Masaru meninggal pada usia 71 tahun di sebuah rumah sakit di Tokyo. Ia sempat jatuh sakit di Shanghai, Cina. Penyakitnya dengan cepat berkembang menjadi pneumonia dan dia ditempatkan dalam kondisi kritis selama beberapa minggu sebelum dinyatakan cukup stabil untuk dibawa ke Tokyo.
Dia meninggal pada pukul 12:50 pada 17 Oktober 2017 didampingi sang istri, Kazuko yang berada di sisinya.
Pengumuman keluarga Masaru berbunyi, "Kata terakhirnya adalah 'arigatou', kami percaya kata terakhirnya adalah untuk orang-orang yang berbagi visinya untuk perdamaian, orang-orang yang dia temui di sepanjang perjalanannya, dan semua orang yang berhubungan dengan pekerjaan hidupnya."
"Dia sangat bersyukur atas teman-teman yang dia buat sepanjang hidupnya. Dia sangat berterima kasih kepada kalian semua," kata istrinya Kazuko Emoto di laman Cision. "Dalam buku terakhirnya, Hidden Messages From Water and The Universe, dia menulis, 'Hidup adalah cinta, yang merupakan anugerah Tuhan dan orang tua, dan kematian adalah rasa syukur untuk pergi ke dimensi baru'. Jadi dia berada di dimensi lain dan terus memandang kami dengan hangat dengan cita dan syukur," lanjutnya.
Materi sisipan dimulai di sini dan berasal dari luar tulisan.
-- ==== Sys2Proof/Machine/Ops.lean ====
section
/-! DEFINITION. The named operations over registers, windows, notices, the Silt intake and the host's interrupts. -/

namespace Sys2Proof.Machine

/-! ### Register fields -/

/-- The value of a field: what was last put there, or its reset value (R10). -/
def State.rd (s : State) (f : Field) : Nat := (Sparse.get s.regs f.key).getD f.reset % 2 ^ f.width

/-- The register store with a field's value, cut to its width; a field at its reset value is not listed. -/
def Regs.put (r : List (Nat × Nat)) (f : Field) (v : Nat) : List (Nat × Nat) :=
  if v % 2 ^ f.width = f.reset then Sparse.erase r f.key else Sparse.insert r f.key (v % 2 ^ f.width)

/-- Put a value into a field. -/
def State.wr (s : State) (f : Field) (v : Nat) : State := { s with regs := Regs.put s.regs f v }

/-- A one-bit field as a truth value. -/
def State.rdB (s : State) (f : Field) : Bool := s.rd f == 1

/-- Put a truth value into a one-bit field. -/
def State.wrB (s : State) (f : Field) (b : Bool) : State := s.wr f (if b then 1 else 0)

/-- A field as a signed number. -/
def State.rdS (s : State) (f : Field) : Int := signed f.width (s.rd f)

/-- Put a signed number into a field as its two's complement code. -/
def State.wrS (s : State) (f : Field) (i : Int) : State := s.wr f (codeOf f.width i)

/-- Raise a counter field by d, wrapping at its width. -/
def State.count (s : State) (f : Field) (d : Nat) : State := s.wr f (s.rd f + d)

/-- Raise a counter field by d, saturating at its width. -/
def State.countSat (s : State) (f : Field) (d : Nat) : State := s.wr f (satAdd (s.rd f) d (2 ^ f.width - 1))

/-- Put several values. -/
def State.wrAll (s : State) : List (Field × Nat) → State
  | [] => s
  | (f, v) :: t => (s.wr f v).wrAll t

/-- Only the fields whose key `keep` holds for stay; the others return to their reset values. -/
def State.forgetRegs (s : State) (keep : Nat → Bool) : State := { s with regs := s.regs.filter fun c => keep c.1 }

/-! ### The common header (R64) -/

/-- NOTE_RAW of a page. -/
abbrev NOTE_RAW (p : Nat) : Field := ⟨p * 0x1000 + 0x10, 0, 32, .w1c, 0, .cleared⟩
/-- NOTE_EN of a page. -/
abbrev NOTE_EN (p : Nat) : Field := ⟨p * 0x1000 + 0x14, 0, 32, .rw, 0, .cleared⟩
/-- SEQ.COUNT of a page's result block 0. -/
abbrev SEQ_COUNT (p : Nat) : Field := ⟨p * 0x1000 + 0x1C, 8, 24, .ro, 0, .cleared⟩
/-- FRESH of a page: bit b belongs to result block b. -/
abbrev FRESH (p : Nat) : Field := ⟨p * 0x1000 + 0x20, 0, 32, .ro, 0, .cleared⟩
/-- TXN_STAT.COMMITS of a page. -/
abbrev TXN_COMMITS (p : Nat) : Field := ⟨p * 0x1000 + 0x24, 0, 16, .ro, 0, .cleared⟩

/-- The pages that R63 assigns. -/
def assignedPages : List Nat :=
  [0x00, 0x01, 0x02, 0x03, 0x04, 0x05, 0x06, 0x07, 0x08, 0x09, 0x0A, 0x0B, 0x0C, 0x0D, 0x0E,
   0x10, 0x11, 0x12, 0x13, 0x14, 0x15, 0x16, 0x17, 0x18, 0x19, 0x1A, 0x1B, 0x1C, 0x1D, 0x1E, 0x1F, 0x20, 0x21, 0x22]

/-- A page is pending while a notice of it is set and enabled (R82). -/
def State.pagePending (s : State) (p : Nat) : Bool := (s.rd (NOTE_RAW p) &&& s.rd (NOTE_EN p)) != 0

/-- The route byte of a page (R100). -/
def State.route (s : State) (p : Nat) : Nat := octet (s.rd (HIF_ROUTE (p / 4))) (p % 4)

/-- The aggregate of an MSI-X vector (R82). -/
def State.aggregate (s : State) (v : Nat) : Bool :=
  assignedPages.any fun p => s.pagePending p && bitAt (s.route p) 5 && (s.route p % 32 == v)

/-! ### MSI-X (R83, R100) -/

/-- The MSI-X table's message address of a vector, low word. -/
abbrev MSIX_ADDR_LO (v : Nat) : Field := ⟨0x01800 + 16 * (v % 32), 0, 32, .rw, 0, .cleared⟩
/-- The MSI-X table's message address of a vector, high word. -/
abbrev MSIX_ADDR_HI (v : Nat) : Field := ⟨0x01804 + 16 * (v % 32), 0, 32, .rw, 0, .cleared⟩
/-- The MSI-X table's message data of a vector. -/
abbrev MSIX_DATA (v : Nat) : Field := ⟨0x01808 + 16 * (v % 32), 0, 32, .rw, 0, .cleared⟩
/-- The Mask bit of a vector; it resets to 1 (PCI Express 3.0). PRESUMED, log entry 5. -/
abbrev MSIX_MASK (v : Nat) : Field := ⟨0x0180C + 16 * (v % 32), 0, 1, .rw, 1, .cleared⟩
/-- The Pending Bit Array: one bit per vector. -/
abbrev MSIX_PBA : Field := ⟨0x01A00, 0, 32, .ro, 0, .cleared⟩
/-- The Function Mask of the endpoint's configuration space, kept at the place of no register. -/
abbrev MSIX_FUNC_MASK : Field := ⟨0x40000, 0, 1, .ro, 0, .cleared⟩
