-- ==== Sys2Proof/Machine/Tim.lean ====
section
/-! DEFINITION. Module time: the raw counter, the rate and steps, the time states, the IEEE 1588 engine, the transmit
timestamp queue and the timing pins (R404 to R417). -/

namespace Sys2Proof.Machine

/-- Codes of the time axis (R30). -/
def TimeMode.code : TimeMode → Nat
  | .locked => 0
  | .holdover => 1
  | .free => 2

/-- The time state of a code. -/
def timeOf (n : Nat) : TimeMode := if n = 0 then .locked else if n = 1 then .holdover else .free

/-- Module time as it stood at the latest epoch tick, once the raw counter has come to c (R407). -/
def State.nowAt (s : State) (c : Nat) : Int := if s.time.raw / 250 < c / 250 then s.moduleTimeAt (c / 250 * 250) else s.time.now

/-- The raw counter at c. -/
def State.withRaw (s : State) (c : Nat) : State := { s with time := { s.time with raw := c, now := s.nowAt c } }

/-- Whether CK_TIME runs: the raw counter stands while it does not (R20, R28). -/
def State.timeRuns (s : State) : Bool := s.domain 11 == .running

/-- One period of the raw counter passes (R403). -/
def State.tick (s : State) : State := if s.timeRuns then s.withRaw (s.time.raw + 1) else s

/-- The raw counter reaches c: it never runs back (R404). -/
def State.reach (s : State) (c : Nat) : State := if s.timeRuns then s.withRaw (max s.time.raw c) else s

/-- The end of a window at raw count c (R424): 1,024 s of module time since its start. A window in which a write, a step or a leap fell
does not count, nor does one that ends in a step; the next one begins. -/
def State.trimWindow (s : State) (c : Nat) : State :=
  let s := s.reach c
  if s.time.state ≠ .locked then s
  else
    match s.cal.window with
    | none => s.windowStart
    | some (m, k) =>
      let mt := s.moduleTimeAt s.time.raw - m
      if mt < 1024000000000 then s
      else if s.cal.disturbed then s.windowStart
      else
        let e : Int := (((s.calTicks : Int) - k) * 1000000000 / 65536 - mt) * 1000000000 / mt
        let φ := s.phaseErr
        if s.rdB RTC_CTRL_AUTO_STEP && decide ((max 1 (s.rd RTC_STEP_THR) * 1000 : Nat) ≤ φ.natAbs) then s.rtcStep.windowStart
        else (if s.rdB RTC_CTRL_AUTO_TRIM then s.trimBy e φ else s).windowStart

/-- A change of rate: the reference pair moves to the present, so that module time does not step (R405). -/
def State.setRate (s : State) (r : Int) : State :=
  let t := s.moduleTimeAt s.time.raw
  ({ s with time := { s.time with ta := t, ca := s.time.raw } }).wrS TIM_RATE r

/-- The MAC, where it runs, meets a step of module time (R171): one of up to 5 ms is slewed; a larger one leaves the MAC on its own ASN
and phase, with ASN_DEV set. An ASN taken from the partner's beacons keeps its phase: module time's step is no step of it
(R173). -/
def State.macStep (s : State) (ns : Int) : State :=
  if !s.rdB MAC_CTRL_EN then s
  else if s.mac.follow.isSome then { s with mac := { s.mac with follow := s.mac.follow.map (· + ns) } }
  else if ns.natAbs ≤ 5000000 then { s with mac := { s.mac with slew := s.mac.slew + ns } }
  else ({ s with mac := { s.mac with dev := s.mac.dev + ns } }.wr MAC_STATUS_ASN_DEV 1).notice MAC_NOTE_ASN_DEV

/-- A step of module time: it counts in TIM_STEPS and sets the notice (R405, R409). The window of R424 is disturbed, its start moved with
module time. -/
def State.timeStep (s : State) (ns : Int) : State :=
  let s := { s with time := { s.time with ta := s.time.ta + ns },
                    cal := { s.cal with disturbed := true, window := s.cal.window.map fun (w : Int × Nat) => (w.1 + ns, w.2) } }
  ((s.count TIM_STEPS 1).notice TIM_NOTE_STEP).macStep ns

/-- A request for a value of the time axis. -/
def ModeReq.isTime (q : ModeReq) : Bool :=
  match q.value with
  | .time _ => true
  | _ => false

/-- The time axis of SYS_MODE is asked to follow TIM's state at the next decision step (R35, R408). -/
def State.askTime (s : State) (v : TimeMode) : State :=
  { s with modeReqs := (s.modeReqs.filter fun q => !q.isTime) ++ [⟨.time v, 0, 0⟩] }

/-- A change of TIM's state: the notice, one Silt record and the request for SYS_MODE; the trim is frozen unless LOCKED; where the state
becomes LOCKED, the first window of R424 begins, and calendar time is stepped at once while OSF is set (R408, R424). -/
def State.setTime (s : State) (v : TimeMode) : State :=
  if s.time.state = v then s
  else
    let old := s.time.state
    let s := { s with time := { s.time with state := v } }
    let s := (s.wrB RTC_STATUS_TRIM_FROZEN (v != .locked)).silt 0x1801 old.code v.code
    let s := (s.notice TIM_NOTE_STATE).askTime v
    if v ≠ .locked then s
    else
      let s := s.windowStart
      if s.rdB RTC_STATUS_OSF && s.rdB RTC_CTRL_AUTO_STEP then s.rtcStep else s

/-- Whether the role is HOST: code 3 acts as 0 (R430). -/
def State.timHost (s : State) : Bool := s.rd TIM_CTRL_ROLE == 0 || s.rd TIM_CTRL_ROLE == 3

/-- Whether the engine runs in a PTP role. -/
def State.ptpRuns (s : State) : Bool := s.rdB TIM_CTRL_PTP_EN && !s.timHost

/-- The PTP domain in force: above 127 acts as 0 (R430). -/
def State.ptpDomain (s : State) : Nat := if 127 < s.rd TIM_PTP_DOMAIN then 0 else s.rd TIM_PTP_DOMAIN

/-- The lowest set bit of a six-bit mask. -/
def lowestPort (m : Nat) : Nat :=
  match (List.range 6).find? (bitAt m) with
  | some k => k
  | none => 6

/-- Whether a port is a PTP port: all the named ones for a boundary clock, the lowest-numbered one for an ordinary clock
(R410). -/
def State.ptpPort (s : State) (k : Nat) : Bool :=
  bitAt (s.rd TIM_PTP_XPORT_PORTS) k && (s.rd TIM_CTRL_ROLE == 2 || k == lowestPort (s.rd TIM_PTP_XPORT_PORTS))

/-- A port's PTP state in TIM_PORT_STATE. -/
def State.ptpState (s : State) (k : Nat) : Nat := bitsOf (s.rd TIM_PORT_STATE) (3 * k) 3

/-- Put a port's PTP state. -/
def State.setPtpState (s : State) (k v : Nat) : State :=
  s.wr TIM_PORT_STATE (s.rd TIM_PORT_STATE - s.ptpState k * 2 ^ (3 * k) + v * 2 ^ (3 * k))

/-- The servo's integral and its run of offsets within the lock limit. -/
def State.setServo (s : State) (i : Int) (run : Nat) : State := { s with time := { s.time with servoI := i, lockRun := run } }

/-- The servo adjusts: I and R take their new values (R409). -/
def State.servoAdjust (s : State) (θ : Int) : State :=
  let i := s.time.servoI + s.rd TIM_SERVO_KI * θ / 16
  (s.setRate (clampInt (-1099511628) 1099511628 (-(s.rd TIM_SERVO_KP * θ + i)))).setServo i s.time.lockRun

/-- The servo of R409. In HOLDOVER and FREE it is frozen: I and R stand, and the run towards lock still counts. -/
def State.servo (s : State) (θ : Int) : State :=
  let s := s.wrS TIM_OFFSET_MEAS (clampInt (-(2 ^ 31 - 1)) (2 ^ 31 - 1) θ)
  if (s.rd TIM_SERVO_STEP_NS : Int) < θ.natAbs then
    let s := s.timeStep (-θ)
    (s.setServo 0 0).setTime .free
  else
    let s := if s.time.state = .locked then s.servoAdjust θ else s
    let run := if θ.natAbs ≤ s.rd TIM_LOCK_NS then s.time.lockRun + 1 else 0
    let s := s.setServo s.time.servoI run
    if max 1 (s.rd TIM_LOCK_COUNT) ≤ run then s.setTime .locked else s

/-- Module time at an instant of raw time, in ns since the raw counter started: the formula of R404 between the counter's edges, at the
1 ns resolution of a port's timestamp (R412). -/
def State.stampAt (s : State) (x : Int) : Int := s.time.ta + (x - 4 * s.time.ca) * (2 ^ 40 + s.rate) / 2 ^ 40

/-- The timestamp of an octet that crosses the J1 pins at the instant x of raw time, received: with the port's latency taken off (R412). -/
def State.rxStamp (s : State) (k : Nat) (x : Int) : Int := s.stampAt x - s.rdS (TIM_LAT_RX k)

/-- The timestamp of an octet sent at the instant x of raw time: with the port's latency added (R412). -/
def State.txStamp (s : State) (k : Nat) (x : Int) : Int := s.stampAt x + s.rdS (TIM_LAT_TX k)

/-- Whether a message comes from the parent on the local port, which is SLAVE or about to be (R409, R411). -/
def State.fromParent (s : State) (k sender senderPort domain : Nat) : Bool :=
  s.ptpRuns && s.ptpPort k && (s.ptpState k == 3 || s.ptpState k == 2) && domain == s.ptpDomain &&
  sender == s.rd TIM_PARENT_LO + 2 ^ 32 * s.rd TIM_PARENT_HI && senderPort == s.rd TIM_PARENT_PORT_NUMBER &&
  k == s.rd TIM_PARENT_PORT_LOCAL

/-- The Sync with its origin timestamp and corrections acts: θ is receive − origin − mean path delay − corrections
(R409). -/
def State.syncActs (s : State) (rx origin corr : Int) : State :=
  let s := { s with time := { s.time with t1 := origin + corr, t2 := rx } }
  s.servo (rx - origin - s.rd TIM_MEAN_DELAY - corr)

/-- The first Sync accepted from a new parent makes the UNCALIBRATED port SLAVE. -/
def State.calibrated (s : State) (k : Nat) : State := if s.ptpState k = 2 then s.setPtpState k 3 else s

/-- A Sync with its receive timestamp, accepted from the parent: it acts at once, or waits for its Follow_Up in two-step operation
(R409). -/
def State.syncTaken (s : State) (k sender senderPort domain seq : Nat) (rx origin corr : Int) (twoStep : Bool) : State :=
  if !s.fromParent k sender senderPort domain then s
  else
    let s := s.calibrated k
    if twoStep then { s with time := { s.time with held := some ⟨seq, rx, corr⟩ } } else s.syncActs rx origin corr

/-- A Follow_Up from the parent completes the held Sync of its sequence number (R409). -/
def State.followUpTaken (s : State) (k sender senderPort domain seq : Nat) (origin corr : Int) : State :=
  if !s.fromParent k sender senderPort domain then s
  else
    match s.time.held with
    | some h =>
      if h.seq = seq then { s with time := { s.time with held := none } }.syncActs h.rx origin (h.corr + corr) else s
    | none => s

/-- The transports that TIM_PTP_XPORT.TRANSPORT enables. -/
def State.ptpTransports (s : State) : List Nat := (List.range 3).filter (bitAt (s.rd TIM_PTP_XPORT_TRANSPORT))

/-- A message of the engine leaves by each enabled transport. -/
def State.ptpEmit (s : State) (k : Nat) (kind : PtpKind) (seq domain : Nat) (ns : Int) (data : Option Announce) : State :=
  s.ptpTransports.foldl (fun s x => s.emit (.ptp k x kind seq domain ns data)) s

/-- A Delay_Req on a MASTER port is answered with its receive timestamp (R410). -/
def State.delayReqTaken (s : State) (k domain seq : Nat) (rx : Int) : State :=
  if s.ptpRuns && s.ptpPort k && s.ptpState k == 5 && domain == s.ptpDomain then s.ptpEmit k .delayResp seq domain rx none else s

/-- A Delay_Req that the engine sent has its transmit timestamp. -/
def State.delaySent (s : State) (seq : Nat) (tx : Int) : State := { s with time := { s.time with t3 := some (seq, tx) } }

/-- A Delay_Resp on the SLAVE port updates the mean path delay from the four instants (IEEE 1588-2019, 11.3). -/
def State.delayRespTaken (s : State) (k sender senderPort domain seq : Nat) (t4 corr : Int) : State :=
  if !s.fromParent k sender senderPort domain then s
  else
    match s.time.t3 with
    | some (n, t3) =>
      if n = seq then
        let d := ((s.time.t2 - t3) + (t4 - s.time.t1) - corr) / 2
        { s with time := { s.time with t3 := none } }.wr TIM_MEAN_DELAY (clampInt 0 (2 ^ 32 - 1) d).toNat
      else s
    | none => s

/-! ### The best-master choice (R410, R411) -/

/-- The order of two data sets by the default algorithm: priority1, class, accuracy, variance, priority2, identity; for one
grandmaster, the fewer steps removed, then the sender (IEEE 1588-2019, 9.3.4). -/
def announceRank (a : Announce) : List Nat :=
  [a.prio1, a.clockClass, a.accuracy, a.variance, a.prio2, a.grandmaster, a.stepsRemoved, a.senderId, a.senderPort]

/-- Lexicographic order. -/
def lexLess : List Nat → List Nat → Bool
  | [], [] => false
  | [], _ => true
  | _, [] => false
  | a :: t, b :: u => if a < b then true else if b < a then false else lexLess t u

/-- The module's own data set (R410). -/
def State.ownClock (s : State) : Announce :=
  let id := s.rd TIM_CLOCK_ID_LO + 2 ^ 32 * s.rd TIM_CLOCK_ID_HI
  ⟨s.ptpDomain, id, 0, s.rd TIM_PTP_PRIO1, if s.rdB TIM_CTRL_SLAVE_ONLY then 255 else s.rd TIM_PTP_CLASS, 0xFE, 0xFFFF,
   s.rd TIM_PTP_PRIO2, id, 0, s.rd TIM_UTC_OFFSET, s.rdB TIM_UTC_VALID, 0xA0, false, false⟩

/-- The better of two qualified foreign masters. -/
def betterMaster (a : Option ForeignMaster) (b : ForeignMaster) : Option ForeignMaster :=
  match a with
  | none => some b
  | some x => if lexLess (announceRank b.data) (announceRank x.data) then some b else some x

/-- The best qualified foreign master among those given: two Announces qualify a master. -/
def bestMaster (l : List ForeignMaster) : Option ForeignMaster := (l.filter fun f => 2 ≤ f.count).foldl betterMaster none

/-- The announce interval in periods of the raw counter: 2 to the power of logAnnounceInterval seconds (R410). -/
def State.announceInterval (s : State) : Nat :=
  let e := s.rdS TIM_PTP_INT_ANNOUNCE
  if 0 ≤ e then 250000000 * 2 ^ e.toNat else 250000000 / 2 ^ (-e).toNat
Selama lebih dari 30 tahun dia membagikan pesan tentang kekuatan cinta dan syukur dalam menciptakan perdamaian di planet kita melalui pemahamannya tentang sifat sejati air. Pesan karyanya adalah bahwa ingatan dan resonansi air, dan hubunganya dengan air di dalam diri kita dan planet akan membantu membawa kedamaian bagi semua umat manusia.
Dia telah mengajar dan menyelenggarakan seminar di seluruh dunia dan memberikan lebih dari 1000 ceramah di 75 negara, dan sejak rilis buku pertamanya, telah berhasil menerbitkan lebih dari tiga juta eksemplar dari 30 judul di 46 negara.